Ballin’ Design

January 22, 2012

I know, I know. It’s the heart of the NFL playoffs. The eve of a Championship Sunday featuring a phenomenal pair of matchups… teams steeped in history and tradition, draped in story-lines of renewal and redemption and brotherly rivalry. It’s the most glorious time of year. I get it.

But still. Hoops is back. And with it, this nugget of brilliance-in-the-technology-and-sports-arena. A simple concept that combines motion-capture and quick-printing technologies to form something truly meaningful for kids and the game they love: Basketball. Pretty cool.

(My 8th grade Reading & Studies Skills class taught me to cite my source. My source:  FastCo Design: 5 Lessons From The Best Interaction Design of 2011. Source cited.)


2-0-1-2 … LIFT-OFF!!!

January 11, 2012
Tired of not being able to fly into space for under a million bucks? Of course you are. Not to worry though. This year several companies are slated to start offering trips just beyond the space barrier for far cheaper than ever before… A form of “affordable” space tourism with tickets in the $100,00-200,000 range.

What will this new form of tourism do for fashion? Time (and space) will tell.
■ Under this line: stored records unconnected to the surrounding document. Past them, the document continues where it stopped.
/-- The capsules of a launch in a core's receive buffers. -/
def State.bufferedCaps (s : State) (k : CoreId) (world launch : Nat) : List Capsule :=
  (s.core k).rxbuf.filter fun c => c.counts world launch

/-- A unit of a launch that is being cut has a slot on a core. -/
def LaunchUnit.onCore (u : LaunchUnit) (k : CoreId) : Bool :=
  u.stage == .running && (u.kind == .ctx || u.kind == .capsink) && u.die == k.die && u.slot / 4 == k.core

/-- The core of a unit's slot. -/
def LaunchUnit.core (u : LaunchUnit) : CoreId := { die := u.die, core := u.slot / 4 }

/-- The capsules that are saved with a unit: those in the buffers of its core, when its slot is the launch's first there. -/
def State.unitCaps (s : State) (o : WorkObj) (u : LaunchUnit) : List Capsule :=
  if u.onCore u.core && o.units.all fun v => !v.onCore u.core || decide (u.slot ≤ v.slot) then s.bufferedCaps u.core o.world o.id
  else []

/-- The launch's capsules in receive buffers of cores where it has no slot. -/
def State.strayCaps (s : State) (o : WorkObj) : List (CoreId × Capsule) :=
  s.cores.flatMap fun p =>
    if o.units.any fun u => u.onCore p.1 then [] else (s.bufferedCaps p.1 o.world o.id).map fun c => (p.1, c)

/-- The save area of a context (R259, R260), with the capsules that go with it. -/
def State.saveCtx (s : State) (c : CtxId) (u : UnitRef) (caps : List Capsule) : List Byte :=
  let x := s.ctx c
  let k := s.core c.coreId
  let acc := s.lowestOn c u && k.accUsers.contains (launchKey u.world u.launch)
  s.saveHeader c u ++ saveRegs x ++
    ((dirtyTiles k c.ctx).flatMap fun n => (k.tile n).elems.toList.flatMap fun e => leBytes e.toNat 4) ++
    tokensSection (s.savedIns c u) ++
    (if acc then countBlock 1 ++ accSection k.acc else countBlock 0) ++
    handlesSection k c.ctx ++ capSection k c.ctx x.cap ++
    bufferSection caps

/-- A cell of a Sieve in memory: value, then index. -/
def cellBytes (c : W32 × W32) : List Byte := leBytes c.1.toNat 4 ++ leBytes c.2.toNat 4

/-- The filter threshold of a Sieve (R268): the value of cell K − 1 when K cells are held, and −∞ otherwise. -/
def SieveSt.theta (x : SieveSt) (k : Nat) : W32 :=
  if k ≤ x.cells.length && k ≠ 0 then (x.cells.getD (k - 1) (0, 0)).1 else 0xFF800000

/-- K of the open position (R264). -/
def Position.k (p : Position) : Nat := (p.ctl.extractLsb' 96 16).toNat

/-- The save area of a Sieve (R259): a header, then its items; a cell that holds nothing is zeros. -/
def SieveSt.bytes (x : SieveSt) : List Byte :=
  let (k, ctl, bad, seg, masks, fin) : Nat × BitVec 512 × Bool × Nat × List (BitVec 512) × Bool := match x.pos with
    | some p => (p.k, p.ctl, p.bad, p.seg, p.masks, p.fin)
    | none => (0, 0, false, 0, [], false)
  let th := (x.theta k).toNat
  let flags := (if x.pos.isSome then 1 else 0) + (if bad then 2 else 0) + (if fin then 4 else 0)
  (takePad 128 [x.cells.length, th, x.queue.length, seg, masks.length]).flatMap (fun w => leBytes w 8) ++
    ((List.range 256).flatMap fun i => cellBytes (x.cells.getD i (0, 0))) ++ countBlock th ++ pad64 (x.queue.flatMap cellBytes) ++
    countBlock x.overlay.length ++
    pad64 (x.overlay.flatMap fun n => leBytes n.node 4 ++ leBytes n.parent 4 ++ leBytes n.dtok 4) ++
    countBlock flags ++ leBytes ctl.toNat 64 ++ pad64 (leBytes seg 8 ++ leBytes masks.length 8) ++
    masks.flatMap fun m => leBytes m.toNat 64

/-- The router ports at which a region takes tokens, under numbers of their own: those of its operator by their logical
number, and after them those of its MTILE nodes. -/
def RegionSt.portKeys (r : RegionSt) : List (Nat × Nat) :=
  ((List.range r.ins.length).zip r.ins).filterMap (fun p => match p.2 with
    | .port q => some (p.1, q)
    | .tile _ | .none => none) ++
  ((List.range r.mtiles.length).zip r.mtiles).filterMap fun p => match p.2.src with
    | .port q => some (2 + p.1, q)
    | .tile _ | .none => none

/-- The inputs of a unit, by numbers that do not depend on where it is bound. -/
def State.savePorts (s : State) (u : LaunchUnit) : List (Nat × PortRef) :=
  match u.kind with
  | .region => (s.region u.die (u.slot - 512)).portKeys.map fun p => (p.1, PortRef.region u.die (u.slot - 512) p.2)
  | .ctx | .sieve | .mtile | .capsink => s.unitIns u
Trips won’t exactly get you to Mars — or Neptune, which would be so much cooler — but will include “up-and-down ‘suborbital’ jaunts more akin to a giant roller coaster ride, offering about five minutes of weightlessness”.
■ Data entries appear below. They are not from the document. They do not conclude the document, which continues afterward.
/-- LPSET, LPCLR, LPGET and LPRST (R348, R349, R350): what each leaves in its loop register or reads from it. LPSET with a
count of 0 leaves the loop inactive and goes on after its end, or at the start of the other loop when that one ends at
the same address and has rounds left. -/
def Obligations.LoopInstructions : Prop :=
  (∀ (s : State) (g : Guard) (z : Bool) (a : GReg) (disp : BitVec 36) (n : Word), s.guardTrue s.cur g = true →
     let c := s.cur
     let fin := s.pc c + (disp.signExtend 64 <<< 3)
     let x := (s.ctx c).regs.getZ z
     let sets (i : Instr) (y : LoopReg) : Prop := Ends i s fun t =>
       let u := s.onRegs c fun r => r.setZ z y
       Outside c s t ∧ Kept c s t ∧ KeepsG c s t ∧ KeepsK c s t ∧ KeepsV c s t ∧
         GoesOn c u t (s.pc c + 8) (s.ctx c).regs.l
     let armed (count : Word) : LoopReg :=
       { start := s.pc c + 8, fin := fin, initial := count.extractLsb' 0 32, remaining := count.extractLsb' 0 32, active := true }
     let nests : Prop :=
       let y := (s.ctx c).regs.getZ (!z)
       y.active = false ∨ (if z then fin.toNat ≤ y.fin.toNat else y.fin.toNat ≤ fin.toNat)
     (s.readG c a = .ok n → 0 < n.toNat → n.toNat < 2 ^ 32 → nests → sets (.lpsetReg g z a disp) (armed n)) ∧
     (∀ count : BitVec 5, 0 < count.toNat → nests → sets (.lpsetImm g z count disp) (armed (count.zeroExtend 64))) ∧
     sets (.lpclr g z) { x with active := false } ∧
     (s.readG c a = .ok n → sets (.lprst ⟨g, z, a, .cnt⟩) { x with initial := n.extractLsb' 32 32, remaining := n.extractLsb' 0 32 }) ∧
     (s.readG c a = .ok n → n.getLsbD 1 = false → n.getLsbD 2 = false →
       sets (.lprst ⟨g, z, a, .start⟩) { x with start := n &&& ~~~7, active := n.getLsbD 0 }) ∧
     (s.readG c a = .ok n → n.toNat % 8 = 0 → sets (.lprst ⟨g, z, a, .fin⟩) { x with fin := n }) ∧
     (s.useDestG c false a = .ok () →
       (Ends (.lpget ⟨g, z, a, .cnt⟩) s fun t => GivesG c s t false a (x.initial ++ x.remaining)) ∧
       (Ends (.lpget ⟨g, z, a, .start⟩) s fun t => GivesG c s t false a (x.start ||| if x.active then 1 else 0)) ∧
       (Ends (.lpget ⟨g, z, a, .fin⟩) s fun t => GivesG c s t false a x.fin))) ∧
  (∀ (s : State) (g : Guard) (z : Bool) (disp : BitVec 36), s.guardTrue s.cur g = true → (s.ctx s.cur).wait.traps = [] →
     let c := s.cur
     let fin := s.pc c + (disp.signExtend 64 <<< 3)
     let y := (s.ctx c).regs.getZ (!z)
     (y.active = false ∨ if z then fin.toNat ≤ y.fin.toNat else y.fin.toNat ≤ fin.toNat) → 0 < disp.toInt →
     y.fin ≠ s.pc c →
     let back : Prop := (s.ctx c).ctl.s = false ∧ y.active = true ∧ y.fin = fin ∧ 1 < y.remaining.toNat
     Ends (.lpsetImm g z 0 disp) s fun t =>
       Outside c s t ∧ KeepsG c s t ∧ KeepsK c s t ∧ KeepsV c s t ∧ (t.ctx c).regs.l = stale ∧
       ((t.ctx c).regs.getZ z).active = false ∧ ((t.ctx c).regs.getZ z).remaining = 0 ∧
       (back → t.pc c = y.start ∧ (t.ctx c).regs.getZ (!z) = { y with remaining := y.remaining - 1 }) ∧
       (¬back → t.pc c = fin + 8))

/-! ## Traps and system instructions -/

/-- A precise fault with nothing that delays it and no capsule held (R247, R248, R249, R255): while a record is held the
unit halts with DBL-FAULT; otherwise the record is written, with FREC1 and FREC3 the instruction's address, and the unit
enters its handler in S mode, or freezes when TRAPV.EN is 0. The general, predicate, vector and loop registers keep
their values, and the latches are invalid after an entry. -/
def Obligations.PreciseFault : Prop :=
  ∀ (s : State) (c : CtxId) (code : FCode) (addr : Word),
    (s.ctx c).wait.traps = [] → (s.ctx c).wait.lates = [] → (s.ctx c).wait.load = none → (s.ctx c).cap = none →
    let k := (s.ctx c).ctl
    let t := s.raisePrecise c code addr
    let rec' : Vector Word 4 := #v[BitVec.ofNat 64 (0xA0000000 + code.num), s.pc c, addr, s.pc c &&& ~~~1]
    KeepsG c s t ∧ KeepsK c s t ∧ KeepsV c s t ∧ KeepsZ c s t ∧ t.mem = s.mem ∧
    (k.frec[0].getLsbD 31 = true → (t.slot c.die c.slot).state = 4 ∧ (t.slot c.die c.slot).code = 0x60 ∧
      (t.ctx c).ctl = k ∧ t.pc c = s.pc c) ∧
    (k.frec[0].getLsbD 31 = false → k.trapv.getLsbD 0 = true →
      (t.ctx c).ctl = { k with frec := rec', ps := k.s, s := true } ∧ t.pc c = (k.trapv &&& ~~~7) ∧
      (t.ctx c).regs.l = stale ∧ t.dies = s.dies ∧ t.cores = s.cores) ∧
    (k.frec[0].getLsbD 31 = false → k.trapv.getLsbD 0 = false →
      (t.slot c.die c.slot).state = 3 ∧ (t.slot c.die c.slot).code = code.num ∧ (t.slot c.die c.slot).frecimg = rec' ∧
      (t.ctx c).ctl = { k with frec := rec' } ∧ t.pc c = s.pc c ∧ (t.ctx c).regs.l = stale)

/-- TRAP, BKPT and TRET (R249, R253). In U mode with TRAPV.EN set and no record held TRAP and BKPT enter the handler: KIND 1
with the number n, or KIND 2 with code 0; FREC1 is the instruction's address and FREC3 the address after it; no capsule
is sent. In S mode TRAP freezes the node, and writes the record only when none is held; BKPT is a double fault and halts
it. TRET clears FREC0.V and FREC0.R, restores the mode before the trap, goes on at FREC3 and invalidates the latches; the
loop registers stay (R65). -/
def Obligations.TrapsAndReturn : Prop :=
  ((∀ (s : State) (g : Guard) (n : BitVec 8), s.guardTrue s.cur g = true →
      let c := s.cur
      let k := (s.ctx c).ctl
      (s.ctx c).wait.traps = [] → (s.ctx c).wait.lates = [] → (s.ctx c).wait.load = none →
      k.s = false → k.frec[0].getLsbD 31 = false → k.trapv.getLsbD 0 = true →
      let enters (i : Instr) (w0 : Nat) : Prop := Ends i s fun t =>
        (t.ctx c).ctl = { k with frec := #v[BitVec.ofNat 64 w0, s.pc c, 0, (s.pc c + 8) &&& ~~~1], ps := false, s := true } ∧
        t.pc c = (k.trapv &&& ~~~7) ∧ (t.ctx c).regs.l = stale ∧ KeepsG c s t ∧ KeepsK c s t ∧ KeepsV c s t ∧ KeepsZ c s t ∧
        (t.ctx c).cap = (s.ctx c).cap ∧ t = { s with ctxs := t.ctxs } ∧ (∀ e, e ≠ c → t.ctx e = s.ctx e) ∧ SameMemory s t
      enters (.trap g n) (0xA0000100 + n.toNat) ∧ enters (.bkpt g) 0xA0000200) ∧
   (∀ (s : State) (g : Guard) (n : BitVec 8), s.guardTrue s.cur g = true →
      let c := s.cur
      let k := (s.ctx c).ctl
      (s.ctx c).wait.traps = [] → (s.ctx c).wait.lates = [] → k.s = true →
      (Ends (.trap g n) s fun t => (t.slot c.die c.slot).state = 3 ∧ KeepsG c s t ∧ t.pc c = s.pc c ∧ t.mem = s.mem ∧
        (t.ctx c).ctl.frec = if k.frec[0].getLsbD 31 then k.frec else
          #v[BitVec.ofNat 64 (0xA0000100 + n.toNat), s.pc c, 0, (s.pc c + 8) &&& ~~~1]) ∧
      (Ends (.bkpt g) s fun t => (t.slot c.die c.slot).state = 4 ∧ (t.slot c.die c.slot).code = 0x60 ∧
        (t.ctx c).ctl = k ∧ KeepsG c s t ∧ t.pc c = s.pc c ∧ t.mem = s.mem))) ∧
  (∀ (s : State) (g : Guard), s.guardTrue s.cur g = true →
     let c := s.cur
     let k := (s.ctx c).ctl
     (s.ctx c).wait.traps = [] → k.s = true →
     Ends (.tret g false) s fun t =>
       (t.ctx c).ctl = { k with frec := k.frec.set 0 (k.frec[0] &&& ~~~0xC0000000), s := k.ps } ∧
       t.pc c = k.frec[3] ∧ (t.ctx c).regs.l = stale ∧ KeepsG c s t ∧ KeepsK c s t ∧ KeepsV c s t ∧ KeepsZ c s t ∧
       (t.ctx c).cap = (s.ctx c).cap ∧ Outside c s t)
And this is only the beginning. Quoting the New York Times article, “By 2017, it’ll be just like scheduling a flight to L.A.,” one galactic travel agent predicted. “In California, it would be similar to buying a house.”  Unsettling California comparisons aside, this is a big deal, by any measure. Space vacations! A breakthrough that will stand apart from the more earthly trends in technology this year.

So a belated Happy New Year, friends. Barring the apocalypse, 2012 is bound to be a big one. Can’t you just feel it?


Inside the Amazon

December 21, 2011
What do smoked-salmon gift baskets, toy dump trunks, toilet paper, and cigars all have in common?  They all make great holiday gifts that you can buy online. That’s right.
the real amazon

Not this Amazon, the other one.

If you’re like most other adult humans, you’re shopping via the web this holiday season, part of a steady trend over the last decade. And chances are, you’ve spent some money with the big boys of eCommerce. The marketplace. The empire. The leaders of the online shopping channel. The Amazon.

From both a business and technology perspective, Amazon’s story is a compelling one. Once known for peddling books over an emerging medium, retail is now only part of what they do (though a big part). A recent interview with Jeff Bezos in Wired.com is a must-read, revealing the extent of the company’s reach, their role as one of technologies biggest players, and their vision of the future. Check it out – then go wrap up your holiday shopping in a new browser window.

We’ll wait.

For kicks, below is a short essay I wrote a while back on the company a when asked to describe a ‘company I admire’. Sort of an elementary-school exercise that was oddly refreshing. How I miss school sometimes…

Amazon is an admirable company. Not just because they are the class of online retail or because I occasionally find great deals on boots there. But because of where they came from, what they’ve done, and where they’re going. It started as a great American business story: an entrepreneur headed West in his car into the unknown, armed with a vision of selling books over an emerging channel known as the internet. It has since evolved into a true empire, growing steadily and remaining on the cusp of high-tech innovation. And all while having a direct and meaningful impact on so many customers’ lives, as well as the successes and fortunes of new businesses along the way.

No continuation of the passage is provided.